I have a SPL which detects the lookalike short and long domains. My goal is to implement a CSV lookup which allows to add exceptions to these results. For example if “compeni” is a false & its close to “company” it will keep flooding these results. So, I would like to have a CSV lookup which can be edited overtime to reduce the false cases
column in csv can be something like reel_domain which consists of the list of false domains.
Now my question is how can I implement my idea in the below search?

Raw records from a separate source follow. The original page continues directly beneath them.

/-- WINNOW_BIND (R161 to R163): a queued command binds to the bank of its layer, asks for a demand fill, or completes with
SUBKEYS_ABSENT. A bank has at most 64 users (R168), and a further command stays in the queue (DESIGN CHOICE, log 42). -/
def execWinnowBind (t : TrackerId) (s : State) : Host.Outcome State Fault Refusal :=
  stepTo (match s.keyedOf t, s.trk t with
    | some k, some x =>
      let base := BitVec.ofNat 64 (kBase k.desc)
      let here (b : Fin 2) (st : BankState) : Bool := s.banks[b].holds x.part k.layer base && decide (s.banks[b].state = st)
      if s.winnowGated ∨ x.phase ≠ .running ∨ k.stage = .aborted then s
      else match k.bank with
      | some b => if s.banks[b].state = .poisoned then s.poisonHeads x k.count else s
      | none =>
        match (List.finRange 2).find? (fun b => here b .resident || here b .poisoned) with
        | some b =>
          if 64 ≤ s.bankUsers b then s
          else if here b .poisoned then (s.bindTo t b).poisonHeads x k.count
          else s.bindTo t b
        | none =>
          if (s.demandOf t).isSome then s
          else if (List.finRange 2).any (fun b => here b .filling) then s.fillWait k
          else if s.fld fJeWinnowCtl_DEMAND = 1 ∧ 16 ≤ s.streamMax x.part then
            let f : Fill := ⟨x.part, k.layer, base, kImageLen k.desc, kNA k.desc, kDim k.desc, t, true, s.fillTarget x.part k.layer base, none⟩
            (({ s with fills := s.fills ++ [f] } : State).bump fJeWinnowStat_DEMAND_FILLS).fillWait k
          else
            (({ s with keyed := s.keyed.filter fun y => decide (y.t ≠ t) } : State).bump fJpKeyedStat_ABSENT x.part.val).only t stSubkeysAbsent
    | _, _ => s)

/-! Queries (R150, R154, R164) -/

/-- Heads of a query group. -/
def KeyedCmd.group (k : KeyedCmd) : Nat := kHeads k.desc

/-- Heads of a command whose queries have been read. -/
def KeyedCmd.taken (k : KeyedCmd) : Nat := k.head + (if k.stage = .idle then 0 else 1) + k.ahead.length

/-- A bound command has queries left to read: it is not bound to a POISONED bank, and no request of it is parked. -/
def State.takes (s : State) (k : KeyedCmd) : Bool :=
  k.bank.any (fun b => decide (s.banks[b].state ≠ .poisoned)) && decide (k.stage ≠ .aborted) && decide (k.taken < k.count) &&
    (s.trk k.t).any fun x => !(s.cmdParked x.part x.id)

/-- The oldest bound command of a partition that has queries left to read (R164). -/
def State.firstTaker (s : State) (p : Part) : Option TrackerId :=
  (s.keyed.find? fun k => s.takes k && (s.trk k.t).any fun x => decide (x.part = p)).map (·.t)

/-- A command may read its next query (R164): it goes on with its query group; else no other group is open and its partition is the next
in rotation. Up to 8 heads are read ahead. -/
def State.headTurn (s : State) (k : KeyedCmd) (p : Part) : Bool :=
  let inGroup (y : KeyedCmd) : Bool := s.takes y && decide (y.taken % y.group ≠ 0)
  let next := ((List.range 16).map fun i => (Fin.ofNat 16 (s.queryTurn.val + 1 + i) : Part)).find? fun q => (s.firstTaker q).isSome
  s.takes k && (decide (k.stage = .idle) || decide (s.queriesAhead < 8)) &&
    (inGroup k || (!(s.keyed.any inGroup) && decide (next = some p) && decide (s.firstTaker p = some k.t)))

index=* src_user!="" src_user!="*company" AND src_user!="*comp.com" AND src_user!="*compan.com" AND src_user!="*compe.com" AND src_user!="*compani.com"
| dedup src_user
| rex field=src_user "(?:@)(?<detected_domain>[^>]*)"
| eval domain_list=split(detected_domain, ".")

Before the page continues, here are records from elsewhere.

-- ==== Sys2Proof/Machine/Image.lean ====
section
/-! DEFINITION. The flash and its images (R341 to R351, R359): what the loader checks, and the keys that an accepted image sets. -/
namespace Sys2Proof.Machine

/-! The flash (R343) -/

/-- A byte of the flash; erased bytes are 0xFF. -/
def State.flashAt (s : State) (a : Nat) : Byte := ~~~(memGet s.flash a)

/-- Writes bytes to the flash as it stores them. -/
def State.flashPut (s : State) (a : Nat) (bs : List Byte) : State := { s with flash := memPutList s.flash a (bs.map fun b => ~~~b) }

/-- Offset of the PUF helper record. -/
def helperBase : Nat := 0x800000

/-- The PUF helper record. -/
def State.helper (s : State) : List Byte := (List.range 4096).map fun k => s.flashAt (helperBase + k)

/-- Bytes of image slot k. -/
def State.slotByte (s : State) (slot : Nat) (a : Nat) : Byte := s.flashAt (slot * 0x400000 + a)

/-! The image (R344 to R348) -/

/-- n bytes of an image. -/
def imgBytes (rd : Nat → Byte) (a n : Nat) : List Byte := (List.range n).map fun k => rd (a + k)

/-- A little-endian number of an image. -/
def imgNat (rd : Nat → Byte) (a n : Nat) : Nat := leNat (imgBytes rd a n)

/-- IMAGE_LEN. -/
def imgLen (rd : Nat → Byte) : Nat := imgNat rd 8 4
/-- DEFAULT_MODE. -/
def imgMode (rd : Nat → Byte) : Nat := imgNat rd 6 1
/-- BOARD_KEY. -/
def imgBoardKey (rd : Nat → Byte) : Nat := natBits (imgNat rd 7 1) 1 2
/-- LOCK_AT_START. -/
def imgLockAtStart (rd : Nat → Byte) : Bool := decide (imgNat rd 7 1 % 2 = 1)
/-- OWNER_KEY. -/
def imgOwner (rd : Nat → Byte) : List Byte := imgBytes rd 0x40 96

/-- A section of an image. -/
structure ImgSec where
  typ : Nat
  off : Nat
  len : Nat
deriving DecidableEq, Repr

/-- The entries of the section table. -/
def imgSecs (rd : Nat → Byte) : List ImgSec :=
  (List.range (imgNat rd 0x10 1)).map fun k =>
    ⟨imgNat rd (0x110 + 16 * k) 1, imgNat rd (0x114 + 16 * k) 4, imgNat rd (0x118 + 16 * k) 4⟩

/-- The section of a type, of length 0 where there is none. -/
def imgSec (rd : Nat → Byte) (typ : Nat) : ImgSec :=
  ((imgSecs rd).find? fun x => decide (x.typ = typ) && decide (x.len ≠ 0)).getD ⟨typ, 0, 0⟩

/-- The register sections. -/
def regTypes : List Nat := [0x01, 0x02, 0x03, 0x04]

/-- The bytes of a record of a section type; 0 for an invalid type. -/
def recordSize (typ : Nat) : Nat :=
  if typ ∈ regTypes then 16 else if typ = 0x10 then 32 else if typ = 0x11 then 8 else if typ = 0x20 then 128 else 0

/-- Check 1 of R345. -/
def imgHeaderOk (rd : Nat → Byte) : Bool :=
  decide (imgNat rd 0 4 = 0x1E13A5C3) && decide (imgNat rd 4 2 = 1) && decide (1024 ≤ imgLen rd) && decide (imgLen rd ≤ 0x400000) &&
  decide (imgLen rd % 64 = 0) && decide (1 ≤ imgMode rd) && decide (imgMode rd ≤ 3) && decide (imgBoardKey rd ≠ 3) &&
  decide (imgNat rd 0x10 1 ≤ 15)

/-- Check 2 of R345: the owner certificate. -/
def imgCertOk (rd : Nat → Byte) : Bool :=
  Config.ecdsaVerify Config.rootKey (Config.sha384 (imgBytes rd 0x40 0x70)) (imgBytes rd 0xB0 96)

/-- Check 3 of R345: the owner's signature. -/
def imgSigOk (rd : Nat → Byte) : Bool :=
  Config.ecdsaVerify (imgOwner rd) (Config.sha384 (imgBytes rd 0 (imgLen rd - 96))) (imgBytes rd (imgLen rd - 96) 96)

/-- The rules of R346 on the sections that are not empty. -/
def imgSectionsOk (rd : Nat → Byte) : Bool :=
  let l := (imgSecs rd).filter fun x => decide (x.len ≠ 0)
  l.all (fun x => decide (recordSize x.typ ≠ 0) && decide (x.off % 64 = 0) && decide (0x200 ≤ x.off) &&
    decide (x.off + x.len ≤ imgLen rd - 96) && decide (x.len % recordSize x.typ = 0)) &&
  decide ((l.map (·.typ)).Nodup) &&
  decide (l.Pairwise fun x y => x.off + x.len ≤ y.off ∨ y.off + y.len ≤ x.off) &&
  decide ((imgSec rd 0x10).len ≤ 32) && decide ((imgSec rd 0x11).len ≤ 4096 * 8) && decide ((imgSec rd 0x20).len ≤ 8 * 128) &&
  decide (sumBy (fun t => (imgSec rd t).len / 16) regTypes ≤ 65536)

/-- The register records of a section: OFFSET field and VALUE. -/
def imgRecords (rd : Nat → Byte) (typ : Nat) : List (Nat × W64) :=
  let x := imgSec rd typ
  (List.range (x.len / 16)).map fun k => (imgNat rd (x.off + 16 * k) 4, BitVec.ofNat 64 (imgNat rd (x.off + 16 * k + 8) 8))

/-- A value with the fields of some access codes replaced. -/
def writeFields (fs : List FieldDef) (ok : Access → Bool) (old v : W64) : W64 :=
  fs.foldl (fun w f => if ok f.acc then putBits w f.lo f.len (bitsOf v f.lo f.len) else w) old

/-- Fields that an ordinary write sets. -/
def Access.plain : Access → Bool
  | .rw => true
  | .rwl => true
  | _ => false

/-- A valid register record (R347). -/
def recordOk (r : Nat × W64) : Bool :=
  decide (r.1 % 8 = 0) && match regAt (natBits r.1 0 26) with
    | some x => decide (x.reg ≠ .jeBootSel) && decide (writeFields (x.reg.fieldsAt x.i) Access.plain 0 r.2 = r.2)
    | none => false

/-- The repair-list records (R348). -/
def imgRepairs (rd : Nat → Byte) : List W64 :=
  let x := imgSec rd 0x11
  (List.range (x.len / 8)).map fun k => BitVec.ofNat 64 (imgNat rd (x.off + 8 * k) 8)

/-- A valid repair record (R348). -/
def repairOk (v : W64) : Bool := decide (bitsOf v 62 2 = 0) && decide (bitsOf v 8 26 = 0) && decide (bitsOf v 0 5 = bitsOf v 57 5)

/-- The wrapped-key entries: TYPE and wrapped material (R359). -/
def imgKeys (rd : Nat → Byte) : List (Nat × List Byte) :=
  let x := imgSec rd 0x20
  (List.range (x.len / 128)).map fun k =>
    let t := imgNat rd (x.off + 128 * k) 1
    (t, imgBytes rd (x.off + 128 * k + 8) (if t = 1 then 72 else 40))

/-- K_img (R358): the image key of an owner. -/
def imageKey (dev : List Byte) (owner : List Byte) : List Byte := Config.kdf dev 1 (Config.sha384 owner)

/-- The key of a TYPE, unwrapped. -/
def imgKey (rd : Nat → Byte) (kImg : List Byte) (typ : Nat) : Option (List Byte) :=
  ((imgKeys rd).find? fun k => decide (k.1 = typ)).bind fun k => Config.kwUnwrap kImg k.2

/-- Check 5 of R345: every entry has a defined TYPE, no two the same, and unwraps. -/
def imgKeysOk (rd : Nat → Byte) (dev : Option (List Byte)) : Bool :=
  let l := imgKeys rd
  decide (l = []) || dev.any fun d =>
    decide ((l.map (·.1)).Nodup) && l.all fun k => (decide (k.1 = 1) || decide (k.1 = 2)) && (Config.kwUnwrap (imageKey d (imgOwner rd)) k.2).isSome

/-- The mode a start runs in with an image (R350). -/
def State.startMode (s : State) (rd : Nat → Byte) : Nat :=
  if s.boot.recover then 3 else if s.fld fJeBootSel_NEXT_MODE ≠ 0 then s.fld fJeBootSel_NEXT_MODE else imgMode rd

/-- A zeroisation runs (R363). -/
def State.zeroising (s : State) : Bool := decide (1 ≤ s.sec.pending) && decide (s.sec.pending ≤ 3)

/-- The reason for which an image is rejected (R345, R363, R364), 0 where it is accepted. -/
def State.imageReason (s : State) (rd : Nat → Byte) : Nat :=
  if s.boot.noFlash then 0x01
  else if s.fld fJeSecStatus_SELFTEST_FAIL = 1 then 0x0A
  else if !(imgHeaderOk rd) then 0x02
  else if !(imgCertOk rd) then 0x03
  else if !(imgSigOk rd) then 0x05
  else if !(imgSectionsOk rd) then 0x04
  else if imgBoardKey rd = 1 ∧ !((imgKeys rd).any fun k => decide (k.1 = 1)) then 0x04
  else if !((regTypes.flatMap (imgRecords rd)).all recordOk) ∨ !((imgRepairs rd).all repairOk) then 0x06
  else if (s.fld fJeSecStatus_ZEROISED = 1 ∨ s.zeroising) ∧ (imgKeys rd ≠ [] ∨ imgBoardKey rd = 1) then 0x0A
  else if !(imgKeysOk rd s.sec.kDev) then 0x07
  else if imgNat rd 0xA8 1 % 2 = 1 ∧ s.startMode rd ≠ 3 then 0x08
  else 0

/-! What an accepted image sets (R349, R350, R360) -/

/-- ENGINE of JE_PHYS_MAP is another number: HBM and the board tier keep their contents at their new addresses. -/
def State.rekey (s : State) (old : Nat) : State :=
  let new := s.fld fJePhysMap_ENGINE
  if old = new then s
  else
    let at_ (a : Nat) : Nat := if physEngine a = old then new * 2 ^ 56 + a % 2 ^ 56 else a
    { s with
      mem := s.mem.foldl (fun (m : List Host.Cell) c => memPut m (at_ c.1) c.2) []
      poison := s.poison.foldl (fun l g => insNat (at_ (g * 64) / 64) l) []
      badReads := s.badReads.foldl (fun l g => insNat (at_ (g * 64) / 64) l) [] }

/-- Forgets what lies at some addresses: it reads as never written. -/
def State.forget (s : State) (f : Nat → Bool) : State :=
  { s with mem := s.mem.filter fun c => !(f c.1), poison := s.poison.filter fun g => !(f (g * 64)), badReads := s.badReads.filter fun g => !(f (g * 64)) }

/-- The overlay section of a mode. -/
def overlayOf (mode : Nat) : Nat := mode + 1

/-- Board-tier bytes in the encrypted range. -/
def State.inCipher (s : State) (a : Nat) : Bool := s.isBoard a && s.encrypted (physOff a)

/-- The keys of an accepted image take effect (R358 to R360); an ephemeral board key makes the encrypted range as unwritten. -/
def State.takeKeys (s : State) (rd : Nat → Byte) : State :=
  let kImg := s.sec.kDev.map fun d => imageKey d (imgOwner rd)
  let trans := kImg.bind fun k => imgKey rd k 2
  let own := kImg.bind fun k => imgKey rd k 1
  let r := s.drawN 8
  let fresh := r.1.flatMap fun w => leBytes 8 w.toNat
  let bk := imgBoardKey rd
  let s1 : State := if bk = 0 then r.2 else s
  let board := if bk = 0 then some fresh else if bk = 1 then own else none
  let s2 : State := { s1 with sec := { s1.sec with kImg := kImg, transport := trans, board := board } }
  (s2.setFld fJeSecStatus_TRANSPORT_KEY trans.isSome.toNat).setFld fJeSecStatus_BOARD_KEY bk

end Sys2Proof.Machine
end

| eval domain_list=mvfilter(len(domain_list)>3)
| eval domain_list=mvfilter(domain_list!="filter_example")
| eval domain_list=if(mvcount(domain_list)>3, mvindex(domain_list, -3), domain_list)
| rename domain_list as word2
| makemv word1
| eval word1 = mvappend(word1, "company")
| lookup local=t ut_levenshtein_lookup word1 word2
| eval ut_levenshtein=mvfilter(ut_levenshtein!=0)
| eval ut_levenshtein=min(ut_levenshtein)
| rename ut_levenshtein as ct_long
| rename word1 as lg_domain
| eval word1=mvappend(word1, "comp"), word1=mvappend(word1, "compan"), word1=mvappend(word1, "compe"), word1=mvappend(word1, "compani")
| lookup local=t ut_levenshtein_lookup word1 word2
| eval ut_levenshtein=mvfilter(ut_levenshtein!=0)
| eval ut_levenshtein=min(ut_levenshtein)
| rename ut_levenshtein as ct_short
| rename word1 as st_domain
| rename word2 as input_dom
| search ct_short<=1 OR ct_long<=3
| table src_user input_dom st_domain ct_short lg_domain ct_long
Any help would be appreciated..
Thanks in advance
Hi @Woodpecker,
you could create a lookup (calleg e.g. false_positives.csv, with one column called e.g. "pattern") in which you could store all the false positives you have and the add to your search a row like this
| search NOT [ | inputlookup false_positives.csv | rename pattern AS query | fields query ]
In this way you perform a full text search on your events excluding the events where one word match one of the patterns of your lookup.
You have to put this command in the main search.
Ciao.
Giuseppe